Atmosfer panas dipastikan mengiringi duel dua tim yang hanya dipisahkan dua poin di papan atas klasemen sementara.
Inter datang dengan kepercayaan diri tinggi setelah rangkaian hasil positif sejak awal musim.
Konsistensi itu membuat mereka nyaman menatap partai penuh tekanan seperti derby.
Milan juga membawa motivasi besar untuk menyalip rival sekotanya, terutama karena performa stabil di awal era baru Massimiliano Allegri.
Pertemuan ini menjadi Derby della Madonnina pertama bagi Cristian Chivu sebagai pelatih Inter.
Allegri memang pernah memimpin derby sebelumnya, namun laga ini memiliki bobot berbeda karena menjadi bagian dari siklus baru kedua tim.
Inter berada di posisi ketiga klasemen dengan 24 poin, sementara Milan menguntit di posisi tiga dengan 22 poin.

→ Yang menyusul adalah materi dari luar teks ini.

/-- Release a copy from ingress: it is tracked where its class is, and takes its egress. Marks (DEDUCED 109). -/
def releaseCopy (w : Waiting) (s : State) : State :=
  let cls := w.p.cls.toNat
  let k := slotClass w.ing cls
  let enabled := (s.rte.fenceCls &&& 0x3E).getLsbD cls
  if trackSlot w.ing && enabled && !s.outbound w.p && (s.targetOf w.p.dst.toNat).isSome then
    let n := Tab.look 0 s.swc.admitted k
    let p := { w.p with track := true, islot := BitVec.ofNat 8 w.ing, injSeq := BitVec.ofNat 16 n }
    let w' := { w with p := p, held := false }
    let s := s.modCopies (·.is w.id w.eg) (fun _ => w')
    routeCopy w' (s.modSwc (fun x => { x with
      admitted := Tab.edit 0 x.admitted k (· + 1)
      outstand := Tab.edit 0 x.outstand k (· + 1) }))
  else
    let w' := { w with held := false }
    routeCopy w' (s.modCopies (·.is w.id w.eg) (fun _ => w'))

/-- Whether an earlier packet of the same ingress slot and class is held before a copy. -/
def State.heldBefore (s : State) (w : Waiting) : Bool :=
  (s.swc.voq.takeWhile (fun e => !(e.is w.id w.eg))).any (fun e => e.held && e.ing == w.ing && e.p.cls == w.p.cls)

/-- A held packet may go: nothing is held before it, and an ORDER packet waits until nothing is outstanding. -/
def State.mayGo (s : State) (w : Waiting) : Bool :=
  !s.heldBefore w && (!w.p.order || (s.waitingFor w.ing w.p.cls.toNat == 0 && !s.outbound w.p))

/-- Release held packets for as long as one may go. -/
def releaseHeld : Nat → State → State
  | 0, s => s
  | n + 1, s =>
    match s.swc.voq.find? (fun w => w.held && s.mayGo w) with
    | some w => releaseHeld n (releaseCopy w s)
    | none => s

/-! ## Entering the core -/

/-- A copy joins the end of the queues. -/
def enqueue (w : Waiting) (s : State) : State := s.modSwc (fun x => { x with voq := x.voq ++ [w] })

/-- A VC2 packet is replicated to its multicast set; without an entry it is a stranger (R109). A copy for an egress
that is fenced is discarded (Table 4-9). -/
def replicate (w : Waiting) (s : State) : State :=
  let set := s.mcastSet (penTag w.p)
  if s.entryBad w.p then settleBuf w.id (countFenced w.ing s)
  else if set.isEmpty then settleBuf w.id (countStranger w.ing s)
  else
    settleBuf w.id (set.foldl (fun s n =>
      if s.fencedSlot n then countFenced n s
      else enqueue { w with eg := n, vc := 2, mcast := true, p := { w.p with mcast := true } } s) s)

/-- Fields written by the ingress device (R101). -/
def stampPacket (p : Packet) (s : State) : Packet :=
  { asSent p with stamp := BitVec.ofNat 32 s.bel.gt, ingress := BitVec.ofNat 14 s.devIndex }

/-- Flits in the virtual output queues of a slot that have not crossed to their egress. -/
def State.queuedAt (s : State) (slot : Nat) : Nat :=
  (s.swc.bufs.filter (fun e => e.2.ing == slot)).foldl (fun n e => n + (e.2.flits.length - e.2.freed)) 0

/-- The queues of slots 64-127 hold 2 MiB, 16,384 flits of 128 bytes, each (Table 4-8). -/
def insideQueue : Nat := 16384

/-- A packet of a unit inside the package has room in its slot's queues (R111, R112). -/
def State.hasRoom (s : State) (slot : Nat) (p : Packet) : Bool :=
  128 ≤ slot || s.queuedAt slot + flitCount p.payload.length ≤ insideQueue

/-- A packet enters the core at a slot inside the package (R18, R101). Slot 128 is the core itself. -/
def enterInside (slot : Nat) (p : Packet) (s : State) : State :=
  let p := sealPacket p p.payload
  let id := s.swc.nextId
  let q := { stampPacket p s with payload := [] }
  let vc := p.cls.toNat
  let b : Buf := { ing := slot, vc := vc, need := flitCount p.len.toNat, flits := packetFlits p, closed := true }
  let w : Waiting := { id := id, p := q, ing := slot, inVc := vc, eg := 999, vc := vc, held := true, admGt := s.bel.gt }
  let s := s.modSwc (fun x => { x with nextId := id + 1, bufs := Tab.put {} x.bufs id b })
  if vc = 2 then replicate { w with held := false } s
  else enqueue w s

/-- A unit inside the package sends a packet through its slot; where the slot's queues are full, or other packets of the
slot wait, it waits in the unit (R112). -/
def inject (slot : Nat) (p : Packet) (s : State) : State :=
  if s.hasRoom slot p && !s.swc.waitIn.any (·.1 == slot) then enterInside slot p s
  else s.modSwc (fun x => { x with waitIn := x.waitIn ++ [(slot, p)] })

/-- Packets that wait in their units enter, in order by slot, for as long as one has room. -/
def enterWaiting : Nat → State → State
  | 0, s => s
  | n + 1, s =>
    let first := fun (e : Nat × Packet) => s.swc.waitIn.find? (·.1 == e.1) == some e
    match s.swc.waitIn.find? (fun e => first e && s.hasRoom e.1 e.2) with
    | some e => enterWaiting n (enterInside e.1 e.2 (s.modSwc (fun x => { x with waitIn := x.waitIn.erase e })))
    | none => s

/-- A DLV_ACK with up to 16 entries goes to an ingress device (R134, Table 5-3). Marks (DESIGN CHOICE 101). -/
def sendDlvAck (dev : Nat) (s : State) : State :=
  let es := (s.swc.pendDlv.filter (·.device == dev)).take 16
  if es.isEmpty then s
  else
    let word := fun (e : PendDlv) => beBytes 4 (e.slot * 2 ^ 24 + e.cls * 2 ^ 21 + e.count)
    let p : Packet := {
      dst := BitVec.ofNat 20 (foldEid dev), cls := 0, src := BitVec.ofNat 20 (foldEid s.devIndex)
      pkey := s.topology.mgmtKey, ptype := 6, payload := es.flatMap word }
    inject 128 p (s.modSwc (fun w => { w with pendDlv := w.pendDlv.filter (fun e => !es.contains e) }))

/-- Send a DLV_ACK to every device that has 16 entries pending. -/
def sendFullAcks (s : State) : State :=
  (s.swc.pendDlv.map (·.device)).foldl
    (fun s d => if 16 ≤ (s.swc.pendDlv.filter (·.device == d)).length then sendDlvAck d s else s) s

/-! ## Records to a Pen's root (R151) -/

/-- The root's home device of a Pen tag, by the root directory (R141). -/
def State.rootDevice (s : State) (tag : Nat) (arrival : Option Bool) : Option Nat :=
  match s.baseBody with
  | some b =>
    (b.rootDir.find? (fun e => e.1 == tag && (match arrival with | some a => e.2.1 == a | none => true))).map (·.2.2)
  | none => none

Chivu Mulai Era Baru Inter, tapi Tantangan Besar Masih Menunggu
Cristian Chivu datang ke Inter dengan modal pengalaman terbatas di sepak bola senior.
Setelah menghabiskan bertahun-tahun di akademi Inter, ia sempat menangani Parma dan menyelamatkan mereka dari degradasi.
Banyak pihak meragukan penunjukannya, tetapi catatan awal musim ini cukup menjawab keraguan itu.
Inter tidak hanya memuncaki Serie A, tetapi juga menyapu bersih empat laga awal Liga Champions.
Namun ada catatan penting: Inter belum meyakinkan saat bertemu tim besar. Mereka kalah dari Juventus di Derby d’Italia (4-3) dan takluk dari Napoli (3-1).
Satu kemenangan tipis atas Roma menjadi satu-satunya hasil positif dari tiga big match.
Duel melawan Milan menjadi ujian nyata apakah Inter sudah berkembang cukup jauh untuk bersaing langsung dengan rival papan atas.
Kemenangan akan memperlebar jarak jadi lima poin, sekaligus menjadi bukti Chivu mampu menghadapi tekanan derby.
Allegri Harus Mengusir “Setan Inter” untuk Jaga Asa Scudetto
Massimiliano Allegri punya riwayat panjang menghadapi Inter.
Dari 34 duel di Cagliari, Milan, dan Juventus, Nerazzurri menjadi lawan dengan rekor terburuk bagi Allegri.
Rata-rata poinnya hanya 1,32 per pertandingan. Misi utamanya kali ini adalah mematahkan catatan buruk itu demi mengantar Milan kembali bersaing ketat dalam perburuan Scudetto.
Tantangan terbesarnya ada di lini serang. Milan baru mencetak 17 gol—jumlah tertinggi ketiga di liga—namun sebagian besar terjadi saat melawan tim papan bawah seperti Lecce, Udinese, Pisa, dan Parma.
Melawan tim besar, Milan kesulitan mencetak lebih dari satu gol.
Santiago Gimenez belum menemukan ketajamannya di Serie A, sementara Christopher Nkunku bukan penyerang nomor sembilan murni.
Beban besar pun kembali bertumpu pada Rafael Leao, tetapi pola serangan yang terlalu bergantung pada sang winger sudah mulai terbaca lawan.
Allegri harus menemukan cara mengembalikan efektivitas lini depan jika ingin Milan bersaing lebih kuat dalam perebutan gelar.